The film also debunks the claim made by Elon Musk that his "Gigafactory" to make batteries is powered by renewables. In fact, it is hooked up to the electric grid.
Conservatives have made this point forever, but Michael Moore, the "intellectual" progressive documentary filmmaker, just figured it out. The man is a moron, not because he's stupid, but because he wears ideologically tinted intellectual blinders.
If you think Moore's ignorance is the worst thing about him, think again. Moore still buys into the whole apocalyptic anthropogenic climate change shtick. Even the dangerously wrong Wuhan virus models haven't taught him that climate change models might be wrong, too. Climate change is a faith, and one doesn't question the dogma.

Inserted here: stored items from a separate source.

/-- FW_RESULT of a firmware image of `len` bytes (R479, R480). -/
def fwCheck (r : List Byte) (len : Nat) : Nat :=
  let body := fieldAt r 0xC 4
  let load := fieldAt r 0x10 4
  let format := len == 5120 + body && fieldAt r 0 4 == 0x47574649 && fieldAt r 4 2 == 1 && fieldAt r 6 2 == 0
    && multiple 64 body && within 64 2097152 body && multiple 4096 load && decide (load + body ≤ 0x300000)
    && decide (fieldAt r 0x14 4 < body) && fieldAt r 0x1C 4 == 4627 && zeroAt r 0x20 224 && zeroAt r 0x1313 237
  if !format then 2
  else if Config.romVersion.toNat < fieldAt r 0x18 4 then 5
  else if !Config.mlVerify 0 (fwDigestOf r body) ((r.drop 0x100).take 4627) then 4
  else 1

/-- The voltage search (R27, R439), once a boot: VDD_CORE at the boot point, at most 0.850 V. -/
def State.voltageSearch (s : State) (v : VoltageFinding) : State :=
  if s.boot.searched then s
  else
    let s := s.onBoot (fun b => { b with searched := true })
    let put (s : State) (mv : Nat) : State := (s.onPwr (fun p => { p with bootMv := mv, setMv := BitVec.ofNat 10 mv })).emit (.avs mv)
    match v with
    | .warnAt mv => (s.onPwr (fun p => p.withTarget p.setMhz)) |> (fun s => put s (max 550 (min 850 (mv + 25))))
    | .slower mhz => put (s.onPwr (fun p => p.withTarget mhz)) 850
    | .persists =>
      let s := put (s.onPwr (fun p => p.withTarget 1850)) 850
      { s with shape := { s.shape with restricted := true } }

/-- Firmware starts (R265, R403, R439, R478): the memory ports train. -/
def State.startFirmware (s : State) (volt : VoltageFinding) : State :=
  let s := { s with mport := (List.range 16).map (fun i =>
    let m := s.mportAt i
    (i, if m.trained then m else
      { m with trained := true, step := BitVec.ofNat 3 s.pwr.memStep, pkg := Config.package36, lastUse := s.time })) }
  let s := if s.shape.unusable then s else s.voltageSearch volt
  let phase : BitVec 3 := if s.shape.unusable then 5 else if s.shape.restricted then 4 else 3
  (s.onPost (fun p => { p with firmware := true })).onBoot (fun b => { b with phase := phase })

/-- A delivery that fails (R479, R480). -/
def State.rejectDelivery (s : State) (res : Nat) : State :=
  (s.onBoot (fun b => { b with fwResult := BitVec.ofNat 3 res, phase := 1 })).raise { code := 0x3201, aux := 6 }

/-- DELIVER_GO (R478-R481): step 5 unless it has run since RESET_N, then step 6. Without a host link no read completes. -/
def execDeliverGo (host : HostView) (volt : VoltageFinding) (s : State) : Host.Outcome State Fault Refusal :=
  .next (
    if s.boot.phase ≠ 1 then s
    else if s.host.status ≠ 2 then s.rejectDelivery 3
    else
      let s := if s.boot.step5 then s else ((s.takeIdentity host).takeGrade host).settleShape
      let len := s.boot.fwLen.toNat
      let r := viewBytes host s.boot.fwAddr.toNat (max 5120 len)
      let res := fwCheck r len
      if res ≠ 1 then s.rejectDelivery res
      else
        (s.onBoot (fun b => { b with
          fwResult := 1, fwDigest := fwDigestOf r (fieldAt r 0xC 4), fwVersion := BitVec.ofNat 32 (fieldAt r 8 4)
          })).startFirmware volt)

/-- REENTER (R479, R487): the Postmaster returns to step 4. -/
def execReenter (s : State) : Host.Outcome State Fault Refusal :=
  .next (
    if s.boot.phase ≠ 3 || s.frm.prog.isSome || s.frm.halted then s
    else
      let s := s.running.foldl (fun (s : State) (n : Nat) => (s.leave n).finishCmd n { status := 5, detail := 1 }) s
      let s := (List.range 64).foldl (fun (s : State) (n : Nat) =>
        let p := s.pghAt n
        if p.state = 1 then s.setPgh n { p with state := 0, dropped := true } else s) s
      ((s.onPost (fun p => { p with firmware := false })).onBoot (fun b => { b with phase := 1 })).raise
        { code := 0x3207, aux := 4 })

end Sys2Proof.Machine
end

Rather than becoming a climate change apostate, Moore has come up with a new solution. If we can't cut down on pollution, we just have to cut down on humans:
A better approach, Gibbs suggests, would be people having fewer children. "Infinite growth on a finite planet is suicide," he says.
Forced abortions, mandatory euthanasia, and Earth-friendly genocide (once called "human sacrifice to propitiate the gods") won't be far behind. Someone should sit Moore and Gibbs down with books explaining that capitalism is the best way to clean the planet, that fossil fuel is not running out, and that Generation IV nuclear energy will be a clean, safe, infinite energy source.